The result of MR analysis of positive analysis. Using coronary atherosclerosis (CAD) as a positive control, all lipid-lowering drug targets were shown to reduce the risk of coronary atherosclerosis (CAD). This indicates that the instrumental variables are capable of representing the biological effects of the corresponding target genes.

Fig. 7

The result of meta-analysis of positive analysis. The left side is the fixed effect model, and the right side is the random effect model. Meta-analysis results showed that all targets were significant causal association with CA (P < 0.05/9).

Fig. 8

The result of MR analysis between NPC1L1 and tissue factor. MR analysis revealed that only GLGC2021 showed an association between NPC1L1 and tissue factor, while the GLGC2013 and ieu-b-4846 did not demonstrate this relationship. A subsequent meta-analysis of the three databases confirmed the association between NPC1L1 and tissue factor.

Fig. 9

The results of Phenome-Wide MR analysis. The PWMR analysis indicated that, at the genetic level, 23 (GLGC2021), 1 (GLGC2013), and 2 (ieu-b-4846) diseases or symptoms were significantly associated with NPC1L1, respectively. In the GLGC2021, NPC1L1 inhibitors may reduce the risk of the following diseases or symptoms, including: respiratory abnormalities, pancreatic cancer, obstruction of the bile duct, adverse effects caused by opiates and related narcotics during therapeutic use, malposition and malpresentation of the fetus or obstruction, Bladder neck obstruction, hypovolemia, unstable angina (intermediate coronary syndrome), acquired toe deformities, ulcer of the esophagus, coronary atherosclerosis, hypercholesterolemia, disorders of lipoid metabolism, hyperlipidemia, ischemic heart disease.
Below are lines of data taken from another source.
/-! ## requestInterrupt -/

@[simp] theorem requestInterrupt_regs (n : IntLine) : (requestInterrupt n s).regs = s.regs := rfl
@[simp] theorem requestInterrupt_latch (n : IntLine) : (requestInterrupt n s).latch = s.latch := rfl
@[simp] theorem requestInterrupt_cycles (n : IntLine) : (requestInterrupt n s).cycles = s.cycles := rfl
@[simp] theorem requestInterrupt_ifReg (n : IntLine) : (requestInterrupt n s).ifReg = s.ifReg ||| n.mask := rfl
@[simp] theorem requestInterrupt_ieReg (n : IntLine) : (requestInterrupt n s).ieReg = s.ieReg := rfl
@[simp] theorem requestInterrupt_timer (n : IntLine) : (requestInterrupt n s).timer = s.timer := rfl
@[simp] theorem requestInterrupt_dma (n : IntLine) : (requestInterrupt n s).dma = s.dma := rfl
@[simp] theorem requestInterrupt_ppu (n : IntLine) : (requestInterrupt n s).ppu = s.ppu := rfl
@[simp] theorem requestInterrupt_bootMapped (n : IntLine) : (requestInterrupt n s).bootMapped = s.bootMapped := rfl
@[simp] theorem requestInterrupt_mem (n : IntLine) : (requestInterrupt n s).mem = s.mem := rfl
@[simp] theorem requestInterrupt_env (n : IntLine) : (requestInterrupt n s).env = s.env := rfl

/-! ## Registers -/

variable (r : Regs)

@[simp] theorem Regs.set8_pc (i : Reg8) (v : Byte) : (r.set8 i v).pc = r.pc := by cases i <;> rfl
@[simp] theorem Regs.set8_sp (i : Reg8) (v : Byte) : (r.set8 i v).sp = r.sp := by cases i <;> rfl
@[simp] theorem Regs.set8_f (i : Reg8) (v : Byte) : (r.set8 i v).f = r.f := by cases i <;> rfl
@[simp] theorem Regs.set16_pc (i : Reg16) (v : Word) : (r.set16 i v).pc = r.pc := by cases i <;> rfl
@[simp] theorem Regs.set16_f (i : Reg16) (v : Word) : (r.set16 i v).f = r.f := by cases i <;> rfl
@[simp] theorem Regs.set16_a (i : Reg16) (v : Word) : (r.set16 i v).a = r.a := by cases i <;> rfl
@[simp] theorem Regs.setStack_pc (i : StackReg) (v : Word) : (r.setStack i v).pc = r.pc := by cases i <;> rfl
@[simp] theorem Regs.setStack_sp (i : StackReg) (v : Word) : (r.setStack i v).sp = r.sp := by cases i <;> rfl

theorem Regs.get8_set8 (i : Reg8) (v : Byte) : (r.set8 i v).get8 i = v := by cases i <;> rfl

theorem Regs.get8_set8_ne {i j : Reg8} (h : j ≠ i) (v : Byte) : (r.set8 i v).get8 j = r.get8 j := by
  cases i <;> cases j <;> first | rfl | exact absurd rfl h

/-! ## Words and bytes -/

@[simp] theorem wordOf_hiByte_loByte (w : Word) : wordOf (hiByte w) (loByte w) = w := by
  apply BitVec.eq_of_getLsbD_eq
  intro i hi
  simp only [wordOf, hiByte, loByte, BitVec.getLsbD_append, BitVec.getLsbD_extractLsb']
  by_cases h : i < 8
  · simp [h]
  · simp [h, show i - 8 < 8 by omega, show 8 + (i - 8) = i by omega]

@[simp] theorem hiByte_wordOf (hi lo : Byte) : hiByte (wordOf hi lo) = hi := by
  simp only [wordOf, hiByte]
  ext i h
  simp only [BitVec.getElem_extractLsb', BitVec.getLsbD_append]
  rw [if_neg (by omega)]
  simp [BitVec.getLsbD_eq_getElem h, show 8 + i - 8 = i by omega]

@[simp] theorem loByte_wordOf (hi lo : Byte) : loByte (wordOf hi lo) = lo := by
  simp only [wordOf, loByte]
  ext i h
  simp only [BitVec.getElem_extractLsb', BitVec.getLsbD_append]
  rw [if_pos (by omega)]
  simp [BitVec.getLsbD_eq_getElem h]

end Sys2Proof.Machine
end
In addition, it may also increase the risk of the diseases or conditions, including gastritis and duodenitis, viral infection, sciatica, migraine, actinic keratosis, other acquired musculoskeletal deformities, abnormal findings on examination of the gastrointestinal tract or abdominal area, cancer of the esophagus. In both GLGC2013 and ieu-b-4846, the therapeutic effect of NPC1L1 inhibitors was observed solely for hyperlipidemia (P < 0.05/782).

Fig. 10

The result of MR analysis between NPC1L1 and LFTs. MR analysis revealed association between NPC1L1 and ALP, GGT, TBIL. However, the MR results for GGT exhibited heterogeneity and horizontal pleiotropy, rendering them unreliable. Ultimately, genetic prediction confirmed that NPC1L1 inhibitors have a protective effect on ALP and TBIL.

Fig. 11

Meta-analysis results between NPC1L1 and liver function tests. Meta analysis revealed association between NPC1L1 and ALP, GGT, TBIL. However, the MR results for GGT exhibited heterogeneity and horizontal pleiotropy, rendering them unreliable. Ultimately, genetic prediction confirmed that NPC1L1 inhibitors have a protective effect on ALP and TBIL.